Pink balls hand stitched to aid reverse swing, but is that cricket?

New Delhi: The amount of reverse swing that the SG pink ball will aid has been a burning question ever since it was announced that India will play its maiden Day-Night Test against Bangladesh at the historic Eden Gardens from November 22.

The likes of Mohammed Shami are known to use the reverse swing as one of their most potent weapons and the pink balls for the Day-Night Test have been prepared keeping that in mind.

A BCCI official said that the seams in the pink balls have been hand stitched to ensure that the ball aids reverse swing. For those unaware, the pink ball aids conventional swing more than it reverses because of the extra lacquer used to make sure that the ball is easy to spot even under lights.

The spotting has been a major area of concern with the pink ball, especially in the Twilight phase. The pink ball takes around 7-8 days to make and it starts with the preparation of the pink-dyed leather.

Once the leather is ready, they are cut into pieces which shall later become the covering of the ball. The leather is most importantly softened overnight to ensure that it is not too hard and can be easily wrapped around the cork later.

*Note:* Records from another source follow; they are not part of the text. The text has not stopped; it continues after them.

-- ==== Sys2Proof/Laws/DecodeBody.lean ====
section
/-!
SUPPORT. DECODE (R213): the machine's bit loop is `DecodeBits` (R212), and the whole run in both body formats is the
function of Safety.lean.
-/

namespace Sys2Proof.Machine

open Sys2Proof Sys2Proof.Config

/-! ## Step by step -/

/-- `Step` for each bit of a sequence (R211): bytes emitted, candidate left, bits taken, and the fault. -/
structure Stepped where
  out : List Byte
  cand : Code
  taken : Nat
  fault : Option (Err × Nat)

/-- One more bit before, with or without a byte. -/
def Stepped.behind (l : List Byte) (r : Stepped) : Stepped := { r with out := l ++ r.out, taken := r.taken + 1 }

/-- `Step` for each bit of a sequence, from a candidate. -/
def steps (d : Decoder) (strict : Bool) : Code → Code → Stepped
  | cand, [] => ⟨[], cand, 0, none⟩
  | cand, x :: xs =>
    match d.resolve (cand ++ [x]) with
    | some y => (steps d strict [] xs).behind [y]
    | none =>
      if strict && decide (d.maxlen.toNat ≤ (cand ++ [x]).length) then
        ⟨[], cand ++ [x], 1, some (.noCode, (cand ++ [x]).length)⟩
      else (steps d strict (cand ++ [x]) xs).behind []

theorem steps_fault {d : Decoder} {strict : Bool} {cand xs : Code} {e : Err} {k : Nat}
    (h : (steps d strict cand xs).fault = some (e, k)) : e = .noCode := by
  induction xs generalizing cand with
  | nil => cases h
  | cons x xs ih =>
    simp only [steps] at h
    split at h
    · exact ih h
    · split at h
      · simp only [Option.some.injEq, Prod.mk.injEq] at h
        exact h.1.symm
      · exact ih h

theorem steps_taken {d : Decoder} {strict : Bool} {cand xs : Code} (h : (steps d strict cand xs).fault = none) :
    (steps d strict cand xs).taken = xs.length := by
  induction xs generalizing cand with
  | nil => rfl
  | cons x xs ih =>
    simp only [steps] at h ⊢
    split at h
    · simpa [Stepped.behind] using ih h
    · split at h
      · cases h
      · rename_i hx
        rw [if_neg hx]
        simpa [Stepped.behind] using ih h

theorem steps_taken_bounds {d : Decoder} {strict : Bool} {cand xs : Code} {f : Err × Nat}
    (h : (steps d strict cand xs).fault = some f) :
    1 ≤ (steps d strict cand xs).taken ∧ (steps d strict cand xs).taken ≤ xs.length := by
  induction xs generalizing cand with
  | nil => cases h
  | cons x xs ih =>
    simp only [steps] at h ⊢
    split at h
    · have := ih h
      simp only [Stepped.behind, List.length_cons]; omega
    · split at h
      · rename_i hx
        rw [if_pos hx]
        simp
      · rename_i hx
        rw [if_neg hx]
        have := ih h
        simp only [Stepped.behind, List.length_cons]; omega

/-- Steps that raised nothing, then the rest of the bits. -/
theorem decodeFrom_append {d : Decoder} {strict : Bool} {cand xs ys : Code} (h : (steps d strict cand xs).fault = none) :
    decodeFrom d strict cand (xs ++ ys) =
      { out := (steps d strict cand xs).out ++ (decodeFrom d strict (steps d strict cand xs).cand ys).out
        taken := xs.length + (decodeFrom d strict (steps d strict cand xs).cand ys).taken
        fault := (decodeFrom d strict (steps d strict cand xs).cand ys).fault } := by
  induction xs generalizing cand with
  | nil => simp [steps]
  | cons x xs ih =>
    simp only [steps, List.cons_append, decodeFrom] at h ⊢
    split at h
    · rename_i y hy
      try simp only [hy]
      rw [ih h]
      simp [Stepped.behind, Decoded.emit, Decoded.bit]
      omega
    · rename_i hy
      try simp only [hy]
      split at h
      · cases h
      · rename_i hx
        rw [if_neg hx, if_neg hx, ih h]
        simp [Stepped.behind, Decoded.bit]
        omega

/-- Steps of which one raised: the rest of the bits do not matter. -/
theorem decodeFrom_fault {d : Decoder} {strict : Bool} {cand xs : Code} {f : Err × Nat}
    (h : (steps d strict cand xs).fault = some f) (ys : Code) :
    decodeFrom d strict cand (xs ++ ys) =
      { out := (steps d strict cand xs).out, taken := (steps d strict cand xs).taken, fault := some f } := by
  induction xs generalizing cand with
  | nil => cases h
  | cons x xs ih =>
    simp only [steps, List.cons_append, decodeFrom] at h ⊢
    split at h
    · rename_i y hy
      try simp only [hy]
      rw [ih h]
      simp [Stepped.behind, Decoded.emit, Decoded.bit]
    · rename_i hy
      try simp only [hy]
      split at h
      · rename_i hx
        rw [if_pos hx, if_pos hx]
        simp_all
      · rename_i hx
        rw [if_neg hx, if_neg hx, ih h]
        simp [Stepped.behind, Decoded.bit]

/-! ## The machine's bit loop -/

/-- The state after bytes taken and emitted. -/
def State.decoded (out : List Byte) (n : Nat) (rest : List Byte) (cand : Code) (idx : BitVec 14) (s : State) : State :=
  { s with
    inq := rest
    outq := s.outq ++ out
    work := { s.work with
      consumed := s.work.consumed + BitVec.ofNat 64 n
      produced := s.work.produced + BitVec.ofNat 64 out.length
      cand := cand
      idx := idx } }

theorem State.decoded_decoded (out out' : List Byte) (n n' : Nat) (q r : List Byte) (c c' : Code) (i i' : BitVec 14)
    (s : State) :
    (s.decoded out n q c i).decoded out' n' r c' i' = s.decoded (out ++ out') (n + n') r c' i' := by
  simp [State.decoded, BitVec.ofNat_add, BitVec.add_assoc]

theorem State.inByte_decoded (out q r : List Byte) (c : Code) (i : BitVec 14) (s : State) :
    (s.inByte q).decoded out 0 r c i = s.decoded out 1 r c i := by simp [State.decoded, State.inByte]

theorem decodeBit_eq (x : Bool) (s : State) :
    decodeBit x s =
      match s.dec.resolve (s.work.cand ++ [x]) with
      | some y => s.decoded [y] 0 s.inq [] (s.dec.idxFor (s.work.cand ++ [x]) s.work.idx)
      | none =>
        if s.strict && decide (s.dec.maxlen.toNat ≤ (s.work.cand ++ [x]).length) then
          State.raise .noCode (BitVec.ofNat 64 (s.work.cand ++ [x]).length)
            (s.decoded [] 0 s.inq (s.work.cand ++ [x]) (s.dec.idxFor (s.work.cand ++ [x]) s.work.idx))
        else s.decoded [] 0 s.inq (s.work.cand ++ [x]) (s.dec.idxFor (s.work.cand ++ [x]) s.work.idx) := by
  have hl : State.lookup (s.work.cand ++ [x]) ((s.setCand (s.work.cand ++ [x])).loadIdx (s.work.cand ++ [x])) =
      s.dec.resolve (s.work.cand ++ [x]) := s.dec.lookup_idxFor _ _
  have hd : s.decoded [] 0 s.inq (s.work.cand ++ [x]) (s.dec.idxFor (s.work.cand ++ [x]) s.work.idx) =
      (s.setCand (s.work.cand ++ [x])).loadIdx (s.work.cand ++ [x]) := by
    simp [State.decoded, State.setCand, State.loadIdx]
  unfold decodeBit decodeQuery
  simp only [State.loadIdx_work, State.setCand_work, State.setCand_dec, hl]
  rw [hd]
  cases s.dec.resolve (s.work.cand ++ [x]) with
  | some y => simp [State.decoded, State.setCand, State.loadIdx, State.outBytes]
  | none => rfl

/-- The bit loop is `Step` for each bit. -/
theorem decodeBits_eq (xs : Code) :
    ∀ (s : State), s.phase.isBusy = true →
      ∃ idx, decodeBits xs s =
        match (steps s.dec s.strict s.work.cand xs).fault with
        | none => s.decoded (steps s.dec s.strict s.work.cand xs).out 0 s.inq (steps s.dec s.strict s.work.cand xs).cand idx
        | some f => State.raise f.1 (BitVec.ofNat 64 f.2)
            (s.decoded (steps s.dec s.strict s.work.cand xs).out 0 s.inq (steps s.dec s.strict s.work.cand xs).cand idx) := by
  induction xs with
  | nil =>
    intro s _
    exact ⟨s.work.idx, by simp [decodeBits, steps, State.decoded]⟩
  | cons x xs ih =>
    intro s hb
    have hbit := decodeBit_eq x s
    simp only [decodeBits, steps]
    cases hr : s.dec.resolve (s.work.cand ++ [x]) with
    | some y =>
      rw [hr] at hbit
      simp only at hbit
      obtain ⟨idx, hi⟩ := ih (s.decoded [y] 0 s.inq [] (s.dec.idxFor (s.work.cand ++ [x]) s.work.idx)) hb
      have hi' : decodeBits xs (s.decoded [y] 0 s.inq [] (s.dec.idxFor (s.work.cand ++ [x]) s.work.idx)) =
        match (steps s.dec s.strict [] xs).fault with
        | none => _
        | some f => _ := hi
      refine ⟨idx, ?_⟩
      rw [hbit, if_pos (by exact hb), hi']
      cases hf : (steps s.dec s.strict [] xs).fault with
      | none => simp only [Stepped.behind, hf]; exact State.decoded_decoded _ _ _ _ _ _ _ _ _ _ s
      | some f => simp only [Stepped.behind, hf]; exact congrArg _ (State.decoded_decoded _ _ _ _ _ _ _ _ _ _ s)
    | none =>
      rw [hr] at hbit
      simp only at hbit
      by_cases hx : (s.strict && decide (s.dec.maxlen.toNat ≤ (s.work.cand ++ [x]).length)) = true
      · rw [if_pos hx] at hbit
        refine ⟨s.dec.idxFor (s.work.cand ++ [x]) s.work.idx, ?_⟩
        rw [hbit, if_neg (by simp)]
        simp only [if_pos hx]
      · rw [if_neg hx] at hbit
        obtain ⟨idx, hi⟩ := ih (s.decoded [] 0 s.inq (s.work.cand ++ [x]) (s.dec.idxFor (s.work.cand ++ [x]) s.work.idx)) hb
        have hi' : decodeBits xs (s.decoded [] 0 s.inq (s.work.cand ++ [x]) (s.dec.idxFor (s.work.cand ++ [x]) s.work.idx)) =
          match (steps s.dec s.strict (s.work.cand ++ [x]) xs).fault with
          | none => _
          | some f => _ := hi
        refine ⟨idx, ?_⟩
        rw [hbit, if_pos (by exact hb), hi']
        simp only [if_neg hx]
        cases hf : (steps s.dec s.strict (s.work.cand ++ [x]) xs).fault with
        | none => simp only [Stepped.behind, hf]; exact State.decoded_decoded _ _ _ _ _ _ _ _ _ _ s
        | some f => simp only [Stepped.behind, hf]; exact congrArg _ (State.decoded_decoded _ _ _ _ _ _ _ _ _ _ s)

/-! ## The end of a bit source -/

/-- A command that a `raise` may have ended. -/
def State.endedBy (f : Option (Err × Nat)) (k : State → State) (s : State) : State :=
  match f with
  | none => k s
  | some f => s.raise f.1 (BitVec.ofNat 64 f.2)

theorem unlessEnded_busy {k : State → State} {s : State} (h : s.phase.isBusy = true) : s.unlessEnded k = k s := by
  simp [State.unlessEnded, h]

theorem unlessEnded_raise (k : State → State) (s : State) (e : Err) (i : Word64) :
    (s.raise e i).unlessEnded k = s.raise e i := by simp [State.unlessEnded]

/-- `Finish` (R211), then `k`. -/
theorem decodeFinish_eq (k : State → State) (s : State) (hb : s.phase.isBusy = true) :
    ∃ cand, (decodeFinish s).unlessEnded k =
      (s.setCand cand).endedBy (decodeFrom s.dec s.strict s.work.cand []).fault k := by
  by_cases hc : s.work.cand = []
  · refine ⟨[], ?_⟩
    have hs : s.setCand s.work.cand = s := by simp [State.setCand]
    rw [hc] at hs
    simp [decodeFinish, hc, unlessEnded_busy hb, decodeFrom, State.endedBy, hs]
  · have he : s.work.cand.isEmpty = false := by simpa using hc
    by_cases hst : s.strict = true
    · refine ⟨s.work.cand, ?_⟩
      have hs : s.setCand s.work.cand = s := by simp [State.setCand]
      rw [hs]
      simp [decodeFinish, hc, hst, unlessEnded_raise, decodeFrom, he, State.endedBy]
    · refine ⟨[], ?_⟩
      simp only [Bool.not_eq_true] at hst
      simp only [decodeFinish, hc, hst, if_false, decodeFrom, Bool.false_and, State.endedBy, Bool.false_eq_true]
      exact unlessEnded_busy hb

theorem decodeFrom_nil_taken (d : Decoder) (strict : Bool) (cand : Code) :
    (decodeFrom d strict cand []).taken = 0 ∧ (decodeFrom d strict cand []).out = [] := ⟨rfl, rfl⟩

theorem decodeFrom_nil_fault {d : Decoder} {strict : Bool} {cand : Code} {f : Err × Nat}
    (h : (decodeFrom d strict cand []).fault = some f) : f.1 = .truncBody := by
  simp only [decodeFrom] at h
  split at h
  · rw [← Option.some.inj h]
  · cases h

/-- The bytes taken do not depend on a fault other than E_NOCODE. -/
theorem Decoded.bytes_of_taken {r r' : Decoded} {m m' n : Nat} (hf : r.fault = r'.fault)
    (ht : ceil8 r.taken = n + ceil8 r'.taken) (hm : m = n + m') : r.bytes m = n + r'.bytes m' := by
  unfold Decoded.bytes
  rw [hf]
  split
  · exact ht
  · exact hm

/-! ## The simple body -/

theorem State.await_self {s : State} {pos : Pos} (h : s.phase = .busy pos) : s.await pos = s := by
  unfold State.await
  rw [← h]

theorem decodeLoop_of_lt {s : State} (hp : s.phase = .busy .decoding) (h : s.work.consumed.toNat < s.len.toNat) :
    decodeLoop s = s := by
  have : s.work.consumed ≠ s.len := fun hc => by rw [hc] at h; omega
  rw [decodeLoop, if_neg this, State.await_self hp]

theorem State.raise_setCand (e : Err) (i : Word64) (c : Code) (s : State) :
    (s.setCand c).raise e i = (s.raise e i).setCand c := rfl

theorem State.endedBy_not_awaiting {f : Option (Err × Nat)} (s : State) : (s.endedBy f State.complete).awaiting = false := by
  cases f with
  | none => rfl
  | some f => exact raise_awaiting _ _ _

/-- `take` of a body's bits: those of the first byte, then those of the others. -/
theorem take_body (o : BitOrder) (b : Byte) (y : List Byte) {tail : Nat} (ht : tail ≤ 7) :
    (unpackBytes o (b :: y)).take (8 * (y.length + 1) - tail) =
      (if y = [] then (unpackBits o b).take (8 - tail) else unpackBits o b) ++
        (unpackBytes o y).take (8 * y.length - tail) := by
  rw [unpackBytes_cons]
  by_cases hy : y = []
  · subst hy
    simp
  · have hpos := List.length_pos_iff.2 hy
    rw [if_neg hy, List.take_append, List.take_of_length_le (by simp; omega), unpackBits_length]
    congr 2
    omega

theorem tailDiscard_le (s : State) : s.tailDiscard ≤ 7 := by
  have := (s.cfg.extractLsb' 3 3).isLt
  unfold State.tailDiscard
  omega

After this, the cups are stitched from the leather cuttings and are once again coloured. Once the leathers are ready, the cork is inserted and that is followed by stitching them up. The inner stitching takes place first and the ball is then stitched from the outside.

Once the main formation is complete, the final layer of colouring and shining is done before the ball is finally weighed and dispatched. The pink ball is heavier than the conventional red ball.

The Indian as well as the Bangladesh players were handed the SG pink balls in Indore during the first Test and with the opening game ending inside three days, the players from both teams took the opportunity to practice under lights.